Daily Management Review

New Modi Govt. In India Would Ease Some Business Policies, Hope Foreign Investors


New Modi Govt. In India Would Ease Some Business Policies, Hope Foreign Investors
Foreign companies want the incumbent Indian Prime Minister Narendra Modi to soften the protectionist position that the Indian government had taken last year even as they welcomed his election victory because it gives political stability. 
A number of large foreign investors have been attracted to invest in India because of the pro-business image of Modi and the youthful population of India which included names such as US firms Amazon.com – the largest e-commerce company in the world, Walmart – the largest retailers of the world and Mastercard. All of these companies have invested billions of dollars and hiring in thousands.
For US etch giant Facebook and its sister concern Whatsapp, India is the largest market by number of users.
But according to analysts, a harder, protectionist line on sectors such as e-commerce and technology was taken from around 2017 by Modi who heads a government run by the Hindu nationalist part Bharatya Janata Party (BJP). Analysts said that since then the government had devised some policies that apparently were aimed at invoking a patriotic fervor before the elections.
"I hope he's now back to wooing businesses," said Prasanto Roy, a technology policy analyst based in New Delhi, who advises global tech firms. "Global firms remain deeply concerned about the lack of policy stability or predictability, this has sent a worrying message to global investors."
There have been protests and aggressive lobbying by the United States government, U.S.-India trade bodies and companies themselves, those policies were continued by Modi.
According to Reuters, it had interviewed about 12 a dozen officials of foreign companies in India and their advisers following the win of Modi and they expressed hope that some of the policies would be diluted and Modi would take a softer stance.

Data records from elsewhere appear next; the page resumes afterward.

/-- R132 to R135: the payload size by its selector. -/
def Obligations.PayloadSizeBySelector : Prop :=
  ∀ s : State,
    exec .hdrSize0 s = .next { s with fields := { s.fields with payloadSize := 0#32 }, phase := .dispatch } ∧
    (available s 4 → exec .hdrSize32 s = .next { s with
      cur := s.cur + 4,
      fields := { s.fields with payloadSize := byteAt s 3 ++ byteAt s 2 ++ byteAt s 1 ++ byteAt s 0 },
      phase := .dispatch }) ∧
    (available s 1 → exec .hdrSize8 s = .next { s with
      cur := s.cur + 1, fields := { s.fields with payloadSize := (byteAt s 0).setWidth 32 }, phase := .dispatch }) ∧
    (available s 2 → exec .hdrSize16 s = .next { s with
      cur := s.cur + 2, fields := { s.fields with payloadSize := (byteAt s 1 ++ byteAt s 0).setWidth 32 },
      phase := .dispatch }) ∧
    (¬ available s 4 → exec .hdrSize32 s = .next (respond (.decodeError .insufficientData) s)) ∧
    (¬ available s 1 → exec .hdrSize8 s = .next (respond (.decodeError .insufficientData) s)) ∧
    (¬ available s 2 → exec .hdrSize16 s = .next (respond (.decodeError .insufficientData) s)) ∧
    (s.phase = .size → s.fields.flags.getLsbD 5 = false → s.fields.flags.getLsbD 13 = false → step s = exec .hdrSize0 s) ∧
    (s.phase = .size → s.fields.flags.getLsbD 5 = false → s.fields.flags.getLsbD 13 = true → step s = exec .hdrSize32 s) ∧
    (s.phase = .size → s.fields.flags.getLsbD 5 = true → s.fields.flags.getLsbD 13 = false → step s = exec .hdrSize8 s) ∧
    (s.phase = .size → s.fields.flags.getLsbD 5 = true → s.fields.flags.getLsbD 13 = true → step s = exec .hdrSize16 s)

/-- R138: for each selector and each value that fits its width, writing the value little-endian at the cursor and running the size
operation that the selector picks gives the value. -/
def Obligations.PayloadSizeRoundTrip : Prop :=
  ∀ (s : State) (front back : List Byte) (v : Nat), s.phase = .size → s.cur = front.length →
    s.frm = front ++ (leBytes (sizeWidth s.fields.flags) v ++ back) → v < 256 ^ sizeWidth s.fields.flags →
    ∃ t, step s = .next t ∧ t.fields.payloadSize.toNat = v ∧ t.cur = s.cur + sizeWidth s.fields.flags

/-- R137 with the offsets of R72 and the widths of R76 and R77: a header that decodes ends at the first payload byte, and each of its
fields is the little-endian value of the bytes at its offset (an absent field has no bytes and is 0). -/
def Obligations.HeaderEndsAtPayloadOffset : Prop :=
  ∀ (frm : Memory) (cur cur' : Nat) (h : Packet), decodeHeader frm cur = .ok (h, cur') →
    cur' = cur + h.flen.toNat + 2 + 4 + apiWidth h.flags + timestampWidth h.flags + sizeWidth h.flags ∧
    cur' ≤ frm.length ∧ 1 ≤ h.flen.toNat ∧ flagsOnWire h.flags h.flen = true ∧
    h.flags.toNat = leNat ((frm.drop cur).take h.flen.toNat) ∧
    h.pid.toNat = leNat ((frm.drop (cur + h.flen.toNat)).take 2) ∧
    h.route0.sys.toNat = leNat ((frm.drop (cur + h.flen.toNat + 2)).take 1) ∧
    h.route0.sub.toNat = leNat ((frm.drop (cur + h.flen.toNat + 3)).take 1) ∧
    h.route1.sys.toNat = leNat ((frm.drop (cur + h.flen.toNat + 4)).take 1) ∧
    h.route1.sub.toNat = leNat ((frm.drop (cur + h.flen.toNat + 5)).take 1) ∧
    h.apiId.toNat = leNat ((frm.drop (cur + h.flen.toNat + 6)).take (apiWidth h.flags)) ∧
    h.timestamp.toNat = leNat ((frm.drop (cur + h.flen.toNat + 6 + apiWidth h.flags)).take (timestampWidth h.flags)) ∧
    h.payloadSize.toNat =
      leNat ((frm.drop (cur + h.flen.toNat + 6 + apiWidth h.flags + timestampWidth h.flags)).take (sizeWidth h.flags))
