/-! ### The offsets of a whole header (R72) -/

/-- A register written with what a read gives holds the little-endian value of the bytes read. -/
theorem toNat_ofNat_of_rd {frm : Memory} {w n cur cur' v : Nat} (h : rd frm n cur = .ok (v, cur')) (hw : 8 * n ≤ w) :
    (BitVec.ofNat w v).toNat = leNat ((frm.drop cur).take n) := by
  unfold rd at h
  split at h
  · rename_i hread
    injection h with h
    obtain ⟨rfl, -⟩ := Prod.mk.inj h
    rw [toNat_ofNat_of_bytes (memRead_lt hread) hw]
    exact (memRead_eq_some.mp hread).2
  · cases h

/-- The flags word is the little-endian value of its three bytes (R74). -/
theorem toNat_packFlags (b1 b2 b3 : Byte) : (packFlags b1 b2 b3).toNat = leNat [b1, b2, b3] := by
  rw [packFlags_eq_append, toNat_append_byte, toNat_append_byte]
  simp only [leNat_cons, leNat_nil, Nat.mul_zero, Nat.add_zero]

theorem Ahead.drop_eq {frm : Memory} {cur : Nat} {bytes : List Byte} (h : Ahead frm cur bytes) : frm.drop cur = bytes := by
  obtain ⟨front, rfl, rfl⟩ := h
  exact List.drop_left' rfl

theorem Ahead.of_getElem? {frm : Memory} {cur : Nat} {b : Byte} (h : frm[cur]? = some b) :
    Ahead frm cur (b :: frm.drop (cur + 1)) := by
  obtain ⟨hlt, rfl⟩ := List.getElem?_eq_some_iff.mp h
  refine ⟨frm.take cur, List.length_take_of_le hlt.le, ?_⟩
  rw [← List.drop_eq_getElem_cons hlt, List.take_append_drop]

/-- The flags loop that succeeds has read some bytes without a terminator and then one with it (R100). -/
theorem flagsLoop_eq_ok {frm : Memory} {left : Nat} {got : List Byte} {cur cur' : Nat} {f : FlagsWord} {flen : BitVec 2}
    (h : flagsLoop frm left got cur = .ok (f, flen, cur')) :
    ∃ chain b rest, Ahead frm cur (chain ++ b :: rest) ∧ (∀ c ∈ chain, terminated c = false) ∧ terminated b = true ∧
      chain.length < left ∧ cur' = cur + (chain.length + 1) ∧ flen = BitVec.ofNat 2 (got ++ (chain ++ [b])).length ∧
      f = packFlags ((got ++ (chain ++ [b])).getD 0 0) ((got ++ (chain ++ [b])).getD 1 0)
        ((got ++ (chain ++ [b])).getD 2 0) := by
  induction left generalizing got cur with
  | zero => cases h
  | succ left ih =>
    unfold flagsLoop at h
    split at h
    · cases h
    rename_i b hb
    have hahead := Ahead.of_getElem? hb
    cases hterm : terminated b with
    | true =>
      simp only [hterm, if_true] at h
      injection h with h
      obtain ⟨hf, h⟩ := Prod.mk.inj h
      obtain ⟨hflen, hcur⟩ := Prod.mk.inj h
      exact ⟨[], b, _, hahead, nofun, hterm, Nat.succ_pos left, hcur.symm, hflen.symm, hf.symm⟩
    | false =>
      simp only [hterm, Bool.false_eq_true, if_false] at h
      obtain ⟨chain, b', rest, hrest, hchain, hb', hlen, hcur, hflen, hf⟩ := ih h
      rw [hrest.drop_eq] at hahead
      rw [List.append_assoc, List.singleton_append] at hflen hf
      refine ⟨b :: chain, b', rest, hahead, List.forall_mem_cons.mpr ⟨hterm, hchain⟩, hb', Nat.succ_lt_succ hlen, ?_,
        hflen, hf⟩
      rw [hcur, List.length_cons]
      omega

/-- What `DecodeFlags` answers: the length that the terminator bits tell, and the little-endian value of as many bytes. -/
theorem decodeFlags_eq_ok {frm : Memory} {cur cur' : Nat} {f : FlagsWord} {flen : BitVec 2}
    (h : decodeFlags frm cur = .ok (f, flen, cur')) :
    cur' = cur + flen.toNat ∧ 1 ≤ flen.toNat ∧ flagsOnWire f flen = true ∧ f.toNat = leNat ((frm.drop cur).take flen.toNat) := by
  obtain ⟨chain, b, rest, hahead, hchain, hb, hlen, rfl, rfl, rfl⟩ := flagsLoop_eq_ok h
  rw [hahead.drop_eq]
  match chain, hlen with
  | [], _ => exact ⟨rfl, by simp, flagsOnWire_len1 hb, toNat_packFlags b 0 0⟩
  | [b1], _ =>
    obtain ⟨h1, -⟩ := List.forall_mem_cons.mp hchain
    exact ⟨rfl, by simp, flagsOnWire_len2 h1 hb, toNat_packFlags b1 b 0⟩
  | [b1, b2], _ =>
    obtain ⟨h1, h2⟩ := List.forall_mem_cons.mp hchain
    exact ⟨rfl, by simp, flagsOnWire_len3 h1 (h2 b2 List.mem_cons_self) hb, toNat_packFlags b1 b2 b⟩

/-- Settles O21: each read starts where the one before it ended, so its cursor is the field's offset, and each register is wide enough
for its field. -/
theorem headerEndsAtPayloadOffset : Obligations.HeaderEndsAtPayloadOffset := by
  intro frm cur cur' h hdec
  unfold decodeHeader at hdec
  obtain ⟨⟨f, flen, c1⟩, hflags, hdec⟩ := bind_eq_ok.mp hdec
  obtain ⟨⟨pid, c2⟩, hpid, hdec⟩ := bind_eq_ok.mp hdec
  dsimp only at hdec
  split at hdec
  · cases hdec
  obtain ⟨⟨a, c3⟩, ha, hdec⟩ := bind_eq_ok.mp hdec
  obtain ⟨⟨b, c4⟩, hb, hdec⟩ := bind_eq_ok.mp hdec
  obtain ⟨⟨c, c5⟩, hc, hdec⟩ := bind_eq_ok.mp hdec
  obtain ⟨⟨d, c6⟩, hd, hdec⟩ := bind_eq_ok.mp hdec
  obtain ⟨⟨apiId, c7⟩, hapi, hdec⟩ := bind_eq_ok.mp hdec
  obtain ⟨⟨timestamp, c8⟩, htime, hdec⟩ := bind_eq_ok.mp hdec
  obtain ⟨⟨size, c9⟩, hsize, hdec⟩ := bind_eq_ok.mp hdec
  injection hdec with hdec
  obtain ⟨rfl, rfl⟩ := Prod.mk.inj hdec
  obtain ⟨rfl, hlen, hwire, hvalue⟩ := decodeFlags_eq_ok hflags
  obtain ⟨rfl, -⟩ := cursor_of_rd hpid
  obtain ⟨rfl, -⟩ := cursor_of_rd ha
  obtain ⟨rfl, -⟩ := cursor_of_rd hb
  obtain ⟨rfl, -⟩ := cursor_of_rd hc
  obtain ⟨rfl, -⟩ := cursor_of_rd hd
  obtain ⟨rfl, -⟩ := cursor_of_rd hapi
  obtain ⟨rfl, -⟩ := cursor_of_rd htime
  obtain ⟨rfl, hend⟩ := cursor_of_rd hsize
  have hapiWidth := apiWidth_le f
  have htimeWidth := timestampWidth_le f
  have hsizeWidth := sizeWidth_le f
  dsimp only
  exact ⟨rfl, hend, hlen, hwire, hvalue, toNat_ofNat_of_rd hpid (by omega), toNat_ofNat_of_rd ha (by omega),
    toNat_ofNat_of_rd hb (by omega), toNat_ofNat_of_rd hc (by omega), toNat_ofNat_of_rd hd (by omega),
    toNat_ofNat_of_rd hapi (by omega), toNat_ofNat_of_rd htime (by omega), toNat_ofNat_of_rd hsize (by omega)⟩

end Sys2Proof.Machine
end

section
/-! SUPPORT. The address operations (42_address_codec.md): the read of each form by the names of its bytes, what follows a written
address, the missing bytes, and the entry flag bits that pick the form. -/

namespace Sys2Proof.Machine

/-! ### What follows a written address -/

section Written

variable {s : State} {i : Instr} {n : Nat} {a : BitVec 32} {q : BitVec 8}

/-- The two ways on from an address operation that has read `n` bytes: the LinkInfo stage, or the end of an entry that the
list has room for (R178, R182). -/
theorem exec_of_setAddress (h : exec i s = setAddress a q (moveCursor n s)) :
    (s.fields.ptag = .extendedBeacon → exec i s = .next { s with
      cur := s.cur + n, entry := { s.entry with address := a, qualifier := q }, phase := .link }) ∧
    (s.fields.ptag ≠ .extendedBeacon → withinCap s.params.entryCap (s.fields.entries.length + 1) = true →
      exec i s = .next (afterEntry { s.entry with address := a, qualifier := q } (s.cur + n) s)) := by
  rw [h, setAddress_eq]
  refine ⟨fun hext => congrArg _ (if_pos hext), fun hbeacon hroom => congrArg _ ?_⟩
  exact (if_neg hbeacon).trans (if_neg (ne_true_of_eq_false (entriesFull_eq_false.mpr hroom)))

end Written

/-! ### The reads of the two modes -/

section Reads

variable {s : State}

theorem available_moveCursor {n k : Nat} : available (moveCursor n s) k ↔ available s (n + k) := by
  simp only [available, moveCursor_cur, moveCursor_frm, Nat.add_assoc]

/-- Normal mode where the address bytes have the little-endian value `x`: the qualifier is the byte behind them (R150). -/
theorem normalAddress_of_value {w n : Nat} {x : BitVec w} (h : available s (n + 1))
    (hx : leNat ((s.frm.drop s.cur).take n) = x.toNat) :
    normalAddress n s = setAddress (x.setWidth 32) (byteAt s n) (moveCursor (n + 1) s) := by
  rw [normalAddress, reading_of_value (by omega) hx, reading_one (available_moveCursor.mpr h), byteAt_moveCursor,
    moveCursor_moveCursor, BitVec.ofNat_toNat, BitVec.ofNat_toNat, BitVec.setWidth_eq, Nat.add_zero]
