-- ==== Sys2Proof/Machine/SweepEngine.lean ====
section
/-! DEFINITION. The Sweep Engine (chapter 9): SWEEP_TRIGGER, SWEEP_VISIT, SWEEP, SWEEP ABORT, SWEEP REPORT. -/

namespace Sys2Proof.Machine

/-! ## Starting (R159, R160) -/

/-- A sweep starts (R160). -/
def startSweep (s : State) : State :=
  s.setSweep ⟨true, 8191, some s.time.epoch, none, 0, 0, 0, 0, s.sweep.overlaps⟩

/-- The Sweep Engine skips a trigger: the part is STOPPED, or a RESTART has done the engine's own step and is not
answered yet (R160). -/
def State.skipsTrigger (s : State) : Bool :=
  s.isStopped ||
    match s.link.handler with
    | .restarting _ done _ => decide (2 ≤ done)
    | _ => false

/-- The Sweep Engine takes a trigger of the postscaler (R159); none is owed, nothing happens. -/
def takeTrigger (s : State) : State :=
  if s.time.triggersOwed = 0 then s
  else
    let s := s.setTime { s.time with triggersOwed := s.time.triggersOwed - 1 }
    if s.skipsTrigger then s
    else if s.sweep.running then s.setSweep { s.sweep with overlaps := s.sweep.overlaps + 1 }
    else startSweep s

/-- SWEEP_TRIGGER (R90). -/
def execSweepTrigger (s : State) : Result := event s takeTrigger

/-! ## The visit of a LIVE slot (R162–R165) -/

/-- The silence test finds the bin silent (R162). -/
def foundSilent (p : Profile) (epoch : Word32) (x : BinRecord) : Bool :=
  !x.silent && decide (p.silenceLimit ≤ (epoch - x.heardEpoch).toNat)

/-- What a visit asks of the Sheet Builder for its bin. -/
inductive VisitRequest where
  | place (c : EntryClass)
  | withdraw
  | nothing
  deriving DecidableEq, Repr

/-- The request of the retry (R164). -/
def retryRequest (p : Profile) (x : BinRecord) : VisitRequest :=
  if x.placement = .unplaced then
    match x.state with
    | .urgent => .place .urgent
    | .due => .place .due
    | _ => if x.silent && p.checkOnSilence then .place .check else .withdraw
  else .nothing

/-- The one request of a visit: the CHECK Place of a bin found silent, else the retry (R163, R164). -/
def visitRequest (p : Profile) (silenced : Bool) (x : BinRecord) : VisitRequest :=
  if silenced ∧ p.checkOnSilence = true ∧ x.state ≠ .due ∧ x.state ≠ .urgent ∧ x.round ≠ none then .place .check
  else retryRequest p x

/-- The report counts one more bin placed (R165). -/
def countPlaced (s : State) : State := s.setSweep { s.sweep with placed := s.sweep.placed + 1 }

/-- What the Sweep Engine does with the outcome of its Place (R165). -/
def afterPlace (s : State) (id : Word32) : PlaceOutcome → State
  | .added => countPlaced s
  | .failed => raiseT s .placeFail (.bin id)
  | _ => s

/-- The visit's request is made and the record written before the claim ends (R164, R165). -/
def makeVisitRequest (s : State) (i : Nat) (x : BinRecord) : VisitRequest → State
  | .place c =>
    let done := place s i x c
    afterPlace (done.1.writeRecord i { x with placement := done.2.placement x.placement }) x.binId done.2
  | .withdraw => (detach s i .withdrawn).writeRecord i { x with placement := .none }
  | .nothing => s.writeRecord i x

/-- A bin is found silent: its flag is set, it is counted, and SILENCE is raised (R162). -/
def silenceBin (s : State) (i : Nat) (x : BinRecord) : State :=
  let s := s.writeRecord i { x with silent := true }
  raiseT (s.setSweep { s.sweep with silenced := s.sweep.silenced + 1 }) .silence (.bin x.binId)

/-- The visit of a LIVE slot whose code verifies (R162–R165). -/
def visitRecord (s : State) (i : Nat) (x : BinRecord) : State :=
  let p := Vec.get s.profiles x.profile
  if foundSilent p s.time.epoch x then
    makeVisitRequest (silenceBin s i x) i { x with silent := true } (visitRequest p true { x with silent := true })
  else makeVisitRequest s i x (visitRequest p false x)

/-! ## The walk (R161, R166, R167) -/

/-- What a visit of slot `i` does to the slot, as the slot stands (R161, R166, R167). -/
def visitSlot (s : State) (i : Nat) : State :=
  match s.table.get i with
  | .live x diff => if diff ≠ 0 then storeError s i else visitRecord s i x
  | .tombstone =>
    if (s.table.get ((i + 1) % Config.slotCount)).isEmpty then
      (s.setTable (s.table.put i .empty)).setSweep { s.sweep with reclaimed := s.sweep.reclaimed + 1 }
    else s
  | .empty => s
  | .damaged => s

/-- The sweep ends DONE: IDLE, and the device SWEEP_DONE status is set (R161). -/
def finishSweep (s : State) : State :=
  (s.setSweep { s.sweep with running := false, endReason := some .done }).setNotices (s.notices.raise .sweepDone)

/-- The visit of slot `i` ends: counted, and the cursor is lowered; after slot 0, whatever the visit found, the sweep is
DONE (R161). A STOP of the visit ends a sweep early only before slot 0, between visits (R167, R168): in the visit of
slot 0 it comes to an IDLE engine and changes no end reason (R159, notes/assumptions/13.md). -/
def endVisit (s : State) (i : Nat) : State :=
  let s := s.setSweep { s.sweep with visited := s.sweep.visited + 1, cursor := i - 1 }
  if i = 0 then finishSweep s else s

/-- The visit of the slot under the cursor; an IDLE engine makes none. -/
def sweepVisit (s : State) : State :=
  if s.sweep.running then endVisit (visitSlot s s.sweep.cursor) s.sweep.cursor else s

/-- SWEEP_VISIT (R161). -/
def execSweepVisit (s : State) : Result := event s sweepVisit

/-! ## Sweep requests (R169–R171) -/

/-- SWEEP (R169). -/
def sweepRequest (r : Request) (s : State) : State :=
  match r.operands with
  | [] =>
    if s.isStopped then reply s r .stopped []
    else if s.sweep.running then reply s r .busy []
    else reply (startSweep s) r .ok (be32 s.time.epoch.toNat)
  | _ => reply s r .badRequest []

/-- SWEEP, code 80h. -/
def execSweep (s : State) : Result := onRequest s 0x80 sweepRequest

/-- SWEEP ABORT (R170). -/
def sweepAbortRequest (r : Request) (s : State) : State :=
  match r.operands with
  | [] => reply (endSweep s .aborted) r .ok (be16 s.sweep.cursor)
  | _ => reply s r .badRequest []

/-- SWEEP ABORT, code 81h. -/
def execSweepAbort (s : State) : Result := onRequest s 0x81 sweepAbortRequest

/-- The data of SWEEP REPORT (section 10.8, Response data). -/
def Sweep.bytes (w : Sweep) : List Byte :=
  [bits [w.startEpoch.isSome, w.endReason.isSome]] ++ epochBytes w.startEpoch ++ [endReasonCode w.endReason] ++
    be32 w.visited.toNat ++ be32 w.silenced.toNat ++ be32 w.placed.toNat ++ be32 w.reclaimed.toNat ++
    be32 w.overlaps.toNat ++ [yesNo w.running] ++ be16 w.cursor

/-- SWEEP REPORT (R171). -/
def sweepReportRequest (r : Request) (s : State) : State :=
  match r.operands with
  | [] => reply s r .ok s.sweep.bytes
  | _ => reply s r .badRequest []

/-- SWEEP REPORT, code 82h. -/
def execSweepReport (s : State) : Result := onRequest s 0x82 sweepReportRequest

end Sys2Proof.Machine
end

There were other investors who wanted the new Modi government to refrain from making sudden changes in policies on investment and regulations that would put the investors in a tough position and prove to be very closely. They in turn urged that any such changes should be taken after an industry-wide consultation so that industries have time to prepare for the changes.
Prem Watsa, the chairman of Canadian diversified investment firm Fairfax Financial, which has $5 billion in India, said protectionism concerns "are small hurdles you have to go through". "There will be more business-friendly policies and more private enterprise coming into India," he told Reuters in an interview.
Global payments companies that had benefited since 2016 from Modi's push for electronic payments instead of cash are among the companies that hoping for more business friendly measures being taken.
However, the Indian government last year asked companies like Mastercard and Visa to store more of the customer data of Indians in India so that it is possible to hold "unfettered supervisory access". It was such a direction that prompted Whatsapp to delay its investment plans for launch of its payment service in India.
The decision of the Indian government in 2017 to put price caps on products such as heart stents and knee implants also hurt companies in the $5-billion medical device industry including names such as Abbott Laboratories, Boston Scientific and Johnson & Johnson.